About this exercise => Begin at the line containing "-- ==== Sys2Proof/Machine/Registers.lean" in the entries below and end at the line containing "with the state after the refusal. -/"; transcribe that range exactly and nothing outside it.

Data supplied =>
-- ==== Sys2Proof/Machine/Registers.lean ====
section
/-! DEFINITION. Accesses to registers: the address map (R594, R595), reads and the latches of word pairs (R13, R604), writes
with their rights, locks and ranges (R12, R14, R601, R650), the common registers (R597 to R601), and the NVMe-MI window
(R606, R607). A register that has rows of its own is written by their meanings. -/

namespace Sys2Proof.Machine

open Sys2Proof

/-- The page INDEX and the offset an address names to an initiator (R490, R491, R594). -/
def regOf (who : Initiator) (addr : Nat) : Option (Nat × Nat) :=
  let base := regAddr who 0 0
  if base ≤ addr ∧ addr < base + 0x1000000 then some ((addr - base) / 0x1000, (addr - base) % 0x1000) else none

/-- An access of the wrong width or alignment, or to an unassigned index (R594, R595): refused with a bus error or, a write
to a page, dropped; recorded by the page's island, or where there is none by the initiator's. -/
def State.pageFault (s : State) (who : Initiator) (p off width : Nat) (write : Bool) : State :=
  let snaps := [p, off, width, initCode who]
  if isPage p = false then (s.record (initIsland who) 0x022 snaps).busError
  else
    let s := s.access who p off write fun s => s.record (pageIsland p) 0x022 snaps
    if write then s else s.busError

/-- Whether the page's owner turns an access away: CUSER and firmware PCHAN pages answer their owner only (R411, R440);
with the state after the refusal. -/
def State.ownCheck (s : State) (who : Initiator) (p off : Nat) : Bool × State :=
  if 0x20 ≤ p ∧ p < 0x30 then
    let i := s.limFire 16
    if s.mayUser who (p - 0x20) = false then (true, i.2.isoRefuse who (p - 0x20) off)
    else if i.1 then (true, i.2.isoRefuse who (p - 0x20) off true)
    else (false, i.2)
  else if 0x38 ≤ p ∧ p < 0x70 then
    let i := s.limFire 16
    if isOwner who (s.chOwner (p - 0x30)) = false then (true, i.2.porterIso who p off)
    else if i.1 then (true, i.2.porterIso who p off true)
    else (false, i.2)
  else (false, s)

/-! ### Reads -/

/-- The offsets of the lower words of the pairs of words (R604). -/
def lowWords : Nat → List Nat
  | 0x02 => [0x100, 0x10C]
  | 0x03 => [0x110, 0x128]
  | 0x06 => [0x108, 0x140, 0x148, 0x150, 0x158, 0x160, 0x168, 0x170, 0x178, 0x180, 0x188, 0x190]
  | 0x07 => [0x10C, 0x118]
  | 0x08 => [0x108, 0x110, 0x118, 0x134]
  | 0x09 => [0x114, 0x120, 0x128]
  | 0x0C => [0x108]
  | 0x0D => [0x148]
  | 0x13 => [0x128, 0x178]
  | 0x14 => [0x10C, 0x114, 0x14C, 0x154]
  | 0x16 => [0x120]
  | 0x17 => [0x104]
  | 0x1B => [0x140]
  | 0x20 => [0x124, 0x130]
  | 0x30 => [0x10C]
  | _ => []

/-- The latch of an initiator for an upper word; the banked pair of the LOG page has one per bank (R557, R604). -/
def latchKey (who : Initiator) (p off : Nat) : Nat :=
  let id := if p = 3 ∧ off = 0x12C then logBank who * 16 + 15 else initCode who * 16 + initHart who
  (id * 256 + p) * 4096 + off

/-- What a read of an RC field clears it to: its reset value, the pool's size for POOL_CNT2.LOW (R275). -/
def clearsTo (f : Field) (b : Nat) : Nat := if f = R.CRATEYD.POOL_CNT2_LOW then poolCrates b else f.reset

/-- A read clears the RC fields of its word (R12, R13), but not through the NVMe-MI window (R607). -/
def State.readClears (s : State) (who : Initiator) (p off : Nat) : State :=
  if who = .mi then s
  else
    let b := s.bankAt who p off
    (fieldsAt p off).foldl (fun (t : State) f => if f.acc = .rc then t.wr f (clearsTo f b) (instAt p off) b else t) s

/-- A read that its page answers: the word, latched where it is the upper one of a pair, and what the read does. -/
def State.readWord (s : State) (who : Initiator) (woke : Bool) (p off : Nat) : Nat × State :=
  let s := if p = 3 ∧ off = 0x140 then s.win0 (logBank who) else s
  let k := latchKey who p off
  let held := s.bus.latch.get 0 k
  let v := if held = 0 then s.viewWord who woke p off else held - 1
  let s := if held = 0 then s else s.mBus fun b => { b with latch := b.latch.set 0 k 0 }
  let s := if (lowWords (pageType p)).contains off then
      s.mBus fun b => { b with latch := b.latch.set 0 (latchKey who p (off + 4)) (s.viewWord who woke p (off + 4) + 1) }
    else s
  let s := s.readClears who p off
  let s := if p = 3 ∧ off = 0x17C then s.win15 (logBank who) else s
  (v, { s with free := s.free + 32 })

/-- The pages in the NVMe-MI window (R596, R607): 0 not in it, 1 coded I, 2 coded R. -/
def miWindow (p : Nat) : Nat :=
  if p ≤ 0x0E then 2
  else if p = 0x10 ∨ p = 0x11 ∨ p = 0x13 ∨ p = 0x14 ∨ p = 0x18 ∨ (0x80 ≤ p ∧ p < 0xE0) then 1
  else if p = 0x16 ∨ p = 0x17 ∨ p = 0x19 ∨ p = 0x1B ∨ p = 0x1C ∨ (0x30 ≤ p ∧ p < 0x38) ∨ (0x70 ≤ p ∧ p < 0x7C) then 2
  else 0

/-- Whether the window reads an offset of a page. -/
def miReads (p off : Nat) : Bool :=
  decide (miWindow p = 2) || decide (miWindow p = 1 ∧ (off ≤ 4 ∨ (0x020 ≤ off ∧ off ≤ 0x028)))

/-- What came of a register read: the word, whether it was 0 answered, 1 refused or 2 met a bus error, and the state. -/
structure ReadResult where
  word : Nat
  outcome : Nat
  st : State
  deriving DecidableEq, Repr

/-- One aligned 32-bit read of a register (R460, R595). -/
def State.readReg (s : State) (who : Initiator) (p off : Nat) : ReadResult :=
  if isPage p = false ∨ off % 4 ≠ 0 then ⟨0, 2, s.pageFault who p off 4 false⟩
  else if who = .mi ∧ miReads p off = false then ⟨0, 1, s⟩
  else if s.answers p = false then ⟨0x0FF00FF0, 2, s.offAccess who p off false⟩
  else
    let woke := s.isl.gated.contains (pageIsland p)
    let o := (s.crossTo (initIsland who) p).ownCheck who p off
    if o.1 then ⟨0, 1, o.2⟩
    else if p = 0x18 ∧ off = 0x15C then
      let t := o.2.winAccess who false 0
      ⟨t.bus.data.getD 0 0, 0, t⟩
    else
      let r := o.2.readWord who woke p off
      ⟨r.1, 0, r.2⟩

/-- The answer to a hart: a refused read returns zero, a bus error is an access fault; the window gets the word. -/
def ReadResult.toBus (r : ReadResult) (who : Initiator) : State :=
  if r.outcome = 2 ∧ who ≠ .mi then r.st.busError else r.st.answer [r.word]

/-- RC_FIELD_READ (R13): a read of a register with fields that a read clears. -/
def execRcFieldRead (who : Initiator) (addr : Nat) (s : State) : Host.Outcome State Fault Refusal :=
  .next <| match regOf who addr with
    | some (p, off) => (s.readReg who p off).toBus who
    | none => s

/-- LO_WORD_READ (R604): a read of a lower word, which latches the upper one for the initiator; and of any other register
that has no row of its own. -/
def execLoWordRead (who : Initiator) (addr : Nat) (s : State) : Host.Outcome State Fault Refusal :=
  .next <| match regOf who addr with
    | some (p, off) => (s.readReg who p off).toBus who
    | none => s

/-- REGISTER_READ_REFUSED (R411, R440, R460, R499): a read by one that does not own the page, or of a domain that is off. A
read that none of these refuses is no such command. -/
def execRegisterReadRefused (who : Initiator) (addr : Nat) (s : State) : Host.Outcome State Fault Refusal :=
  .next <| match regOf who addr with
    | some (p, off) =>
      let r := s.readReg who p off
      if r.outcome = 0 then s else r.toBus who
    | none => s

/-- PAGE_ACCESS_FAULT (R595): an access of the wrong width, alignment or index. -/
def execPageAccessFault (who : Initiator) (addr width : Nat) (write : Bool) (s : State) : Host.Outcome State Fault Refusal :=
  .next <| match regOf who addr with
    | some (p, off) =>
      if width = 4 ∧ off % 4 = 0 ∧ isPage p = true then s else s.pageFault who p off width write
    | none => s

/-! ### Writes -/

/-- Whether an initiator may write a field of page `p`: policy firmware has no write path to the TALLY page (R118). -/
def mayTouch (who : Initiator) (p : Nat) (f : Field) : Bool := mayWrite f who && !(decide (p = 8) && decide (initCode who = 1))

* * *

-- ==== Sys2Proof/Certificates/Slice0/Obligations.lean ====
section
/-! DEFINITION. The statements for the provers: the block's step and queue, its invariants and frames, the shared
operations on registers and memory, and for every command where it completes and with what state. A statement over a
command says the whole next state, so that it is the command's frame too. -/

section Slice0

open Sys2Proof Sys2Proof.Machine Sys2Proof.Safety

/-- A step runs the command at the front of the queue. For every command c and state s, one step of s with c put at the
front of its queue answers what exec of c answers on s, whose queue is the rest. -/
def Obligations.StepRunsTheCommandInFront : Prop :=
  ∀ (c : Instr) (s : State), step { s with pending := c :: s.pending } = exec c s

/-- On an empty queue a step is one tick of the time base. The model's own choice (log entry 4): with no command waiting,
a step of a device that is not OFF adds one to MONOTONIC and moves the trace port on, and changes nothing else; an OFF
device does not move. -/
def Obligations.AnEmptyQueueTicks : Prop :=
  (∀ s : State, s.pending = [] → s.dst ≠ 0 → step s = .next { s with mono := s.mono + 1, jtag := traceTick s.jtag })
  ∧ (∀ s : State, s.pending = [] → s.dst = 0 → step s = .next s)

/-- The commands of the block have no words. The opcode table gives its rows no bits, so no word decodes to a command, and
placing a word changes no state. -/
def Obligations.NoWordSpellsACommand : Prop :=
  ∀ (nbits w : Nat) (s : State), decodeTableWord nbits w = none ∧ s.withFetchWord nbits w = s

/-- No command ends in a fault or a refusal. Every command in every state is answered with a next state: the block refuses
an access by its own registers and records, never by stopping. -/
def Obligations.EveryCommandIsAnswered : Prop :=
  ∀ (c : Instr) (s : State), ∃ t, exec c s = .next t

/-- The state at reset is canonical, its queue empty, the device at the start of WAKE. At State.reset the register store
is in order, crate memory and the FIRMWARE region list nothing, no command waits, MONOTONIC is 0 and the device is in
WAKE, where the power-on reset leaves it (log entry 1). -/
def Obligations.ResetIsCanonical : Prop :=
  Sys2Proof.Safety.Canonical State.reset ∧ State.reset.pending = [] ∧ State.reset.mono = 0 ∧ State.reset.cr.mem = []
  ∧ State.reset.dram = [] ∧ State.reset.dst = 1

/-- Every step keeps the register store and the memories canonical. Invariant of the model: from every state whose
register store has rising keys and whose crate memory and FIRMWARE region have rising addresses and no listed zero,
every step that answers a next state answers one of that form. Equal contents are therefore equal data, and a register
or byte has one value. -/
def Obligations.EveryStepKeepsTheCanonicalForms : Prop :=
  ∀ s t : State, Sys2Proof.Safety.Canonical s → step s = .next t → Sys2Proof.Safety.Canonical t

--

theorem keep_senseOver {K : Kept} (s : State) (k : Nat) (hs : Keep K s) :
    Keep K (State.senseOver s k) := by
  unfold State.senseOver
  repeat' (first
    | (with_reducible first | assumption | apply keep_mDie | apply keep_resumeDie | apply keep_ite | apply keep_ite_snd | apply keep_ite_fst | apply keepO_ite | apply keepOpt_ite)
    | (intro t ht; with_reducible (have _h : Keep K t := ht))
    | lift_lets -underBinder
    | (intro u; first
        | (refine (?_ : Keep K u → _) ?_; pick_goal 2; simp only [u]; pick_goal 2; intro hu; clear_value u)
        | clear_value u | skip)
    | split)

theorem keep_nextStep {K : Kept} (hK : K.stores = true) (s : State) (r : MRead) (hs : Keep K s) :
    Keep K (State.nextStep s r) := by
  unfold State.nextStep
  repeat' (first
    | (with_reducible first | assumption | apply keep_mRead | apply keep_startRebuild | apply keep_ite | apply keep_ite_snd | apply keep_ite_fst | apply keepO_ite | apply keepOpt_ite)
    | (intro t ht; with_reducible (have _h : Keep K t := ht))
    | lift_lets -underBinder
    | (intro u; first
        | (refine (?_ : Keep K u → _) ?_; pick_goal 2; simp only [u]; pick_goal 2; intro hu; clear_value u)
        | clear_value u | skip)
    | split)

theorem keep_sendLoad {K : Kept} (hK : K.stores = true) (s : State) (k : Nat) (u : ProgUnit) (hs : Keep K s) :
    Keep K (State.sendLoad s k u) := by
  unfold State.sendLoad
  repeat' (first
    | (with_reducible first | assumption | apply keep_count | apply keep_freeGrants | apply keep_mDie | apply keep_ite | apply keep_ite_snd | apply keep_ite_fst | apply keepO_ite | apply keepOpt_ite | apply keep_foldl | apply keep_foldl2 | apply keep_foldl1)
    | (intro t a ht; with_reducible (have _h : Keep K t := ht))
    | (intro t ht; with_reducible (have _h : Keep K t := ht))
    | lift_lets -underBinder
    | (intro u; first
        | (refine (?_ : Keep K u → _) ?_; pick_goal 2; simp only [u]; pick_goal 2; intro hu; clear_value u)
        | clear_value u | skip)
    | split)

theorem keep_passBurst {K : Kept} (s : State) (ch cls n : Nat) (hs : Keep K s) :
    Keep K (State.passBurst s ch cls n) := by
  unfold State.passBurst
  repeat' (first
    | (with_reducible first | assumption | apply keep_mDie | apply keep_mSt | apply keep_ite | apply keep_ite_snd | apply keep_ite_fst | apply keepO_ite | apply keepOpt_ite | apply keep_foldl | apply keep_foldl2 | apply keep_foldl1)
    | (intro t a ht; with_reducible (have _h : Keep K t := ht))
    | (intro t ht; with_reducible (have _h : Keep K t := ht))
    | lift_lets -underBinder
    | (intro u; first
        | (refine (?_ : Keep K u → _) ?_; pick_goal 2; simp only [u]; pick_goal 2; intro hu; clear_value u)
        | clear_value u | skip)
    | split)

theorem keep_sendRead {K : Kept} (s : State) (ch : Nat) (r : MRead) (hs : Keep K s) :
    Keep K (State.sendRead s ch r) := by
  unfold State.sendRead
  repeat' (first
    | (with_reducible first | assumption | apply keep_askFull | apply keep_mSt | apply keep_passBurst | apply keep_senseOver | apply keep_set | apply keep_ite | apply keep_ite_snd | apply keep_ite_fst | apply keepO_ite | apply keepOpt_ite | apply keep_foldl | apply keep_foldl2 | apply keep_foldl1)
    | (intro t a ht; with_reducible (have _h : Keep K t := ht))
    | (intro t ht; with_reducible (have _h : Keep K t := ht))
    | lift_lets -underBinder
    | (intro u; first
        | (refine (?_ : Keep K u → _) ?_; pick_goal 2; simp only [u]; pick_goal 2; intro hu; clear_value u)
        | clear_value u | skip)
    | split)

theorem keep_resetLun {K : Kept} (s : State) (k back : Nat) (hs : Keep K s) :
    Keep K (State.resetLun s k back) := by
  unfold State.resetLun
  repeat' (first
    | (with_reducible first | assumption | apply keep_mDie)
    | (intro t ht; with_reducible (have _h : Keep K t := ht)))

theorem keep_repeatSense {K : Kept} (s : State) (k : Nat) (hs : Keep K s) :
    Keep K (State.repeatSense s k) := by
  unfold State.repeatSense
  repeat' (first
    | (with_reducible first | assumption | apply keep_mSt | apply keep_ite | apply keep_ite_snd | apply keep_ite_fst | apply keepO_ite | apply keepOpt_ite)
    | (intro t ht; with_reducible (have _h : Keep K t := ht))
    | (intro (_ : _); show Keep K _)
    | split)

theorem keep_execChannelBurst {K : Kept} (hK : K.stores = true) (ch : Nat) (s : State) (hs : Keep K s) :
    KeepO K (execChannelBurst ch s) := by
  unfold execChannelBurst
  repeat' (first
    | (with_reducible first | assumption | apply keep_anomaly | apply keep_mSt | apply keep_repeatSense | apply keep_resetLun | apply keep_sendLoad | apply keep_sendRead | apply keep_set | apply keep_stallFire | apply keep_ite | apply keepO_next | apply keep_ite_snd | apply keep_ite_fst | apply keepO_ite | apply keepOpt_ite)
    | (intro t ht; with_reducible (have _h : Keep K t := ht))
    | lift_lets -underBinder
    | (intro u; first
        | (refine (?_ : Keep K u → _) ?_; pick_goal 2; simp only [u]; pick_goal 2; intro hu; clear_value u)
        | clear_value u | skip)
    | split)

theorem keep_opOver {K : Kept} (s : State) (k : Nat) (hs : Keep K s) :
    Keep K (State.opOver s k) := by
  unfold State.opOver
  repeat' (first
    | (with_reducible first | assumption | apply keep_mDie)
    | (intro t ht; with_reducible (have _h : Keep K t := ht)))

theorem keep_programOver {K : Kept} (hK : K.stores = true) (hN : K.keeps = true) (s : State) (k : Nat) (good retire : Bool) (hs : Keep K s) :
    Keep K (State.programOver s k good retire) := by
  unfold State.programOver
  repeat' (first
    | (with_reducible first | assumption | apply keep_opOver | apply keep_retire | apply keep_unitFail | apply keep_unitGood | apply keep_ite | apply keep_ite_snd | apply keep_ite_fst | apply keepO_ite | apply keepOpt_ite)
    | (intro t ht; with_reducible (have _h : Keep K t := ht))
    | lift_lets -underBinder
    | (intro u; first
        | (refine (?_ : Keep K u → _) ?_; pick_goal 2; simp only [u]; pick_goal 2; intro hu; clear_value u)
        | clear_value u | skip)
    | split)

Answer to this exercise =>
-- ==== Sys2Proof/Machine/Registers.lean ====
section
/-! DEFINITION. Accesses to registers: the address map (R594, R595), reads and the latches of word pairs (R13, R604), writes
with their rights, locks and ranges (R12, R14, R601, R650), the common registers (R597 to R601), and the NVMe-MI window
(R606, R607). A register that has rows of its own is written by their meanings. -/

namespace Sys2Proof.Machine

open Sys2Proof

/-- The page INDEX and the offset an address names to an initiator (R490, R491, R594). -/
def regOf (who : Initiator) (addr : Nat) : Option (Nat × Nat) :=
  let base := regAddr who 0 0
  if base ≤ addr ∧ addr < base + 0x1000000 then some ((addr - base) / 0x1000, (addr - base) % 0x1000) else none

/-- An access of the wrong width or alignment, or to an unassigned index (R594, R595): refused with a bus error or, a write
to a page, dropped; recorded by the page's island, or where there is none by the initiator's. -/
def State.pageFault (s : State) (who : Initiator) (p off width : Nat) (write : Bool) : State :=
  let snaps := [p, off, width, initCode who]
  if isPage p = false then (s.record (initIsland who) 0x022 snaps).busError
  else
    let s := s.access who p off write fun s => s.record (pageIsland p) 0x022 snaps
    if write then s else s.busError

/-- Whether the page's owner turns an access away: CUSER and firmware PCHAN pages answer their owner only (R411, R440);
with the state after the refusal. -/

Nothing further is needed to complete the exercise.